Donovan showed up in Cleveland about 30 years ago and moved into nifty Channel 3 studios to do those four-minute sportscasts where they talk about the Brownns for 45 seconds, Indians for 30 seconds and use the leftover time to make lame jokes with the female co-anchor. Channel 3 is pretty savvy because their news sets always look like bowling alleys, and that goes over well in Cleveland.
He was pretty good at this gig, so after a while he managed to convince Carmen Policy that he should be the Browns play-by-play guy because he used the same sort of viscous paste to grease his hair back as Carmen learned to use in San Francisco. That, and a shared love of using unemployed autoworkers as footstools endeared Donovan to Policy, so the play-by-play job was as good as his.
This was all well-and-good until recently, when Donovan in quick succession reported a series of clearly made-up stories, either out of boredom or because he lives in some sort of alternate reality.
- First Donovan reports that the Browns are all set to trade down with the Houston Texans, giving up their precious #3 draft pick to the Team-That-Bush-Forgot in exchange for a human tackling dummy calling himself David Carr and a handful of lug nuts, or something similar. There's no way Phil Savage deals for Tim Couch, Junior and everyone knows it, but we all just sort of look at each other nervously and hope Donovan is making a joke.
- Then Donovan reports that Ratbird running back Jamal Lewis showed up in town late in the day and was going to visit the Browns the next day. About an hour later, Lewis signed a deal after visiting the team, so either Donovan was making crap up again or Lewis just popped into Berea to use the men's room and found himself, like a lot of people, signing various things that gave him huge amounts of Randy Lerner's money.
- Finally, Donovan reports that the Browns have signed some journeyman stiff cornerback named Kenny Wright to a three-year contract, which is ridiculous, because Phil Savage isn't going to sign a guy who sucks so bad he's been kicked out of three cities the last three years.
Put this all together and either Donovan has lost it after 43 years of accurate reporting in Cleveland or he's just gone completely batshit crazy.

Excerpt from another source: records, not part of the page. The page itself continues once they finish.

-- ==== Sys2Proof/Word.lean ====
section
/-! DEFINITION. The words of the BX816 as software sees them on the link (R186): bytes, little-endian numbers and
stamps, and the numbers of its units (00_scope.md, Capacities). -/

namespace Sys2Proof

/-- One byte of a frame (R162). -/
abbrev Byte := BitVec 8
/-- A 2-byte field (R186). -/
abbrev Word16 := BitVec 16
/-- A 4-byte field: periods, offsets, widths, timeouts, epochs, journal numbers (R186). -/
abbrev Word32 := BitVec 32
/-- A value of the 48-bit timeline, and any sum or difference of such values (R106, R107, R186). -/
abbrev Stamp := BitVec 48
/-- A set of lines: bit n stands for Ln (R186). -/
abbrev LineSet := BitVec 16
/-- A set of triggers: bit k stands for Kk (R186). -/
abbrev TriggerSet := BitVec 4

/-- T0 to T7. -/
abbrev TrackId := Fin 8
/-- Page ids 0 to 63. -/
abbrev PageId := Fin 64
/-- L0 to L15. -/
abbrev LineId := Fin 16
/-- K0 to K3. -/
abbrev TriggerId := Fin 4

end Sys2Proof
end

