-- ==== Sys2Proof/Certificates/Slice0/Obligations.lean ====
section
/-! DEFINITION. The statements for the provers. Statements about a request speak of a state in which the dispatcher executes it
(`Executes`); `restartSilence` is what the good frame itself does (R164), `answered` the reply. Statements about a timed command
speak of the state at its moment, `afterPeriods d`. An equation of next states says the frame too: what it does not name is
unchanged. Each docstring ends with the log entries of the model's choices it rests on. -/

open Sys2Proof Sys2Proof.Machine

/-! ## The step and the queue -/

/-- A step takes the command at the front of the queue and executes it on the state with the queue's rest. -/
def Obligations.StepRunsTheFrontCommand : Prop :=
  ∀ (s : State) (c : Instr) (rest : List Instr),
    s.pending = c :: rest → step s = exec c { s with pending := rest }

/-- With no command waiting and nothing due, one base clock period passes: the timeline advances when the divider's count is
complete (R106); the silence timer, the waiting read's wait, the start-up interval and TXD run down by one period, and the
gap timer counts one more, up to 32 byte-times (R141, R160, R165, R181, R185). Within a reset nothing runs (R184). With
something due one of the commands due is executed; a command is due when it is scheduled for now, a reset's end with the
straps last given. Model choices: log entries 2, 4, 8, 9 and 25. -/
def Obligations.IdleStepLetsOnePeriodPass : Prop :=
  (∀ s : State, s.pending = [] → s.dueNow = [] → s.phase ≠ .reset → s.prescale < s.divider →
    step s = .next { s with
      timeline := if s.prescale + 1 = s.divider then s.timeline + 1 else s.timeline
      prescale := if s.prescale + 1 = s.divider then 0 else s.prescale + 1
      phase := match s.phase with
        | .startUp remaining => .startUp (remaining - 1)
        | other => other
      session := { s.session with silence := s.session.silence.map fun n => n - 1 }
      journal := { s.journal with waiting := s.journal.waiting.map fun w => { w with remaining := w.remaining - 1 } }
      link := { s.link with
        sinceByte := min (s.link.sinceByte + 1) (gapPeriods s.linkRate)
        txd := s.link.txd.map fun x => { x with remaining := x.remaining - 1 } } }) ∧
  (∀ s : State, s.pending = [] → s.dueNow = [] → s.phase = .reset → step s = .next s) ∧
  (∀ s : State, s.pending = [] → s.dueNow ≠ [] →
    ∃ c ∈ s.dueNow, step s = exec c { s with choices := s.choices + 1 }) ∧
  ∀ (s : State) (c : Instr),
    c ∈ s.dueNow ↔ s.due c = some 0 ∧ ∀ straps, c = .resetEnd straps → straps = s.straps

/-- No command touches the queue of waiting commands. The queue is the model's own, and that the resets, which return every
block of the part (R184), keep it is the model's choice. Model choices: log entries 19 and 20. -/
def Obligations.CommandsKeepTheQueue : Prop :=
  ∀ (c : Instr) (s t : State), exec c s = .next t → t.pending = s.pending

/-! ## Reset and start-up -/

/-- What a reset leaves (R26, R30, R98, R106, R111, R119, R147, R159, R176, R177). Model choices: log entry 7. -/
def Obligations.ResetLeavesTheStatedValues : Prop :=
  let s := State.reset
  (∀ p : PageId, s.pages[p].state = .free ∧ s.pages[p].owner = none) ∧ s.freePages = 64 ∧ s.freeSlots = 1024 ∧
    (∀ t : TrackId, s.tracks[t] = ⟨.disabled, 0, .holdLevels, false, false, [], false, false, none, false⟩) ∧
    (∀ k : TriggerId, s.triggers[k] = ⟨.disarmed, none⟩) ∧
    (∀ l : LineId, s.lines[l] = ⟨false, .unused⟩ ∧ s.pinOut l = none) ∧
    s.timeline = 0 ∧ s.divider = 1 ∧ s.reference = ⟨0, none, .free, 0, 0, none, 0, none⟩ ∧
    s.journal = ⟨[], 0, none, 0, false, none⟩ ∧ s.events = ⟨[], 1⟩ ∧ s.session = ⟨.closed, 0, 0, none⟩ ∧
    s.link.fifo = [] ∧ s.link.assembler = .hunt ∧ s.link.replies = [] ∧ s.link.awaiting = [] ∧ s.link.cache = [] ∧
    s.link.tallies = ⟨0, 0, 0, 0⟩

/-- The three resets return every block to its reset values and record their cause; a RESETn low within a POWER reset stays
recorded as POWER; RESET_REQUEST acts when the last stop bit of the Reset Part reply has been sent (R184; what stands outside
the blocks is kept by the model's choice, log entry 19). A reset ends: the straps give the link rate, the timeline starts
from 0, the start-up interval of 2 ms begins; at its end Hello is produced with the cause, the rate and the stamp (R160,
R184, R185). Model choices: log entries 3, 8 and 19. -/
def Obligations.ResetsReturnEveryBlock : Prop :=
  (∀ s : State,
    let cleared (cause : ResetCause) : State :=
      { State.reset with
        phase := .reset, cause := cause, straps := s.straps, linkRate := s.linkRate, pinLevels := s.pinLevels,
        choices := s.choices, pending := s.pending }
    exec .resetPower s = .next (cleared .power) ∧
      (s.phase = .reset ∧ s.cause = .power → exec .resetPin s = .next (cleared .power)) ∧
      (¬(s.phase = .reset ∧ s.cause = .power) → exec .resetPin s = .next (cleared .pin)) ∧
      ∀ d, s.dueAfter .resetRequest d → exec .resetRequest s = .next (cleared .request)) ∧
  (∀ (s : State) (straps : BitVec 2), s.phase = .reset →
    exec (.resetEnd straps) s =
      .next { s with straps := straps, linkRate := straps, timeline := 0, prescale := 0, phase := .startUp 200000 }) ∧
  ∀ (s : State) (d : Nat), s.dueAfter .startUpEnd d →
    let t := s.afterPeriods d
    exec .startUpEnd s =
      .next { t with
        phase := .running
        link := { t.link with notices := t.link.notices ++ [.hello s.cause s.linkRate t.timeline] } }

/-! ## Sessions -/

/-- Open Session in CLOSED opens the next session: number, keepalive and silence timer, event counter 1, tallies 0, notice
flag clear; a timeout outside its range is refused. Over an open session it ends that session first, the deferred requests
answered ABORTED before its own reply, whose flag is set (R173, R178). Model choices: log entries 1 and 12. -/
def Obligations.OpenSessionOpensTheNext : Prop :=
  (∀ (s : State) (tag : Byte) (keepalive : Word16), s.isOpen = false → s.Executes 0x02 tag →
    ((keepalive = 0 ∨ (10 ≤ keepalive.toNat ∧ keepalive.toNat ≤ 10000)) →
      let number : Word16 := if s.session.number = 0xFFFF then 1 else s.session.number + 1
      exec (.openSession tag keepalive) s =
        .next ({ s with
            session := ⟨.opened, number, keepalive,
              if keepalive = 0 then none else some (keepalive.toNat * 100000)⟩
            events := { s.events with next := 1 }
            link := { s.link with tallies := ⟨0, 0, 0, 0⟩ }
            journal := { s.journal with notice := false } }.answered 0x82 tag .ok
          (le16 number ++ flagByte [false] ++ le16 keepalive ++ le48 s.timeline ++ capacities)))) ∧
  (∀ (s : State) (tag : Byte) (keepalive : Word16), s.Executes 0x02 tag →
    ¬(keepalive = 0 ∨ (10 ≤ keepalive.toNat ∧ keepalive.toNat ≤ 10000)) →
      exec (.openSession tag keepalive) s = .next (s.restartSilence.answered 0x82 tag .badValue (zeros 25))) ∧
  ∀ (s : State) (tag : Byte) (keepalive : Word16), s.isOpen = true → s.Executes 0x02 tag →
    (keepalive = 0 ∨ (10 ≤ keepalive.toNat ∧ keepalive.toNat ≤ 10000)) →
    let u := s.restartSilence.endSession.answerDeferred
    let number : Word16 := if s.session.number = 0xFFFF then 1 else s.session.number + 1
    exec (.openSession tag keepalive) s =
      .next ({ u with
          session := ⟨.opened, number, keepalive, if keepalive = 0 then none else some (keepalive.toNat * 100000)⟩
          events := { u.events with next := 1 }
          link := { u.link with tallies := ⟨0, 0, 0, 0⟩ }
          journal := { u.journal with notice := false } }.answered 0x82 tag .ok
        (le16 number ++ flagByte [true] ++ le16 keepalive ++ le48 s.timeline ++ capacities))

Since it's clear that it's the latter, all we have to do is figure out why. Here are some possible reasons:
- Seven years of having Dick Goddard standing behind you pretending to do
stats while he stares at you with those crazed, beady little eyes of
his.
- Too much Dieken musk
- The cumulative mind-destroying impact of having to describe the athletic endeavours of Doug Pederson, Everitt Lindsay, Steve Rehberg, Chad Beasley and Anthony Malborough
- Three inches of accumulated hair product caved in his skull
- Realizing that Al frigging Roker has hit the big time and is doing game shows out of New York while he has to stay in Cleveland and act excited while breathlessly recounting the latest basketball game between Cleveland State and Northeast Montana School of Mime.
All I know is that the dude has gone completely batshit, and there's no telling what sort of crap he's going to say next, which is entertaining to watch. It's fun like watching lions eat rodeo clowns is fun.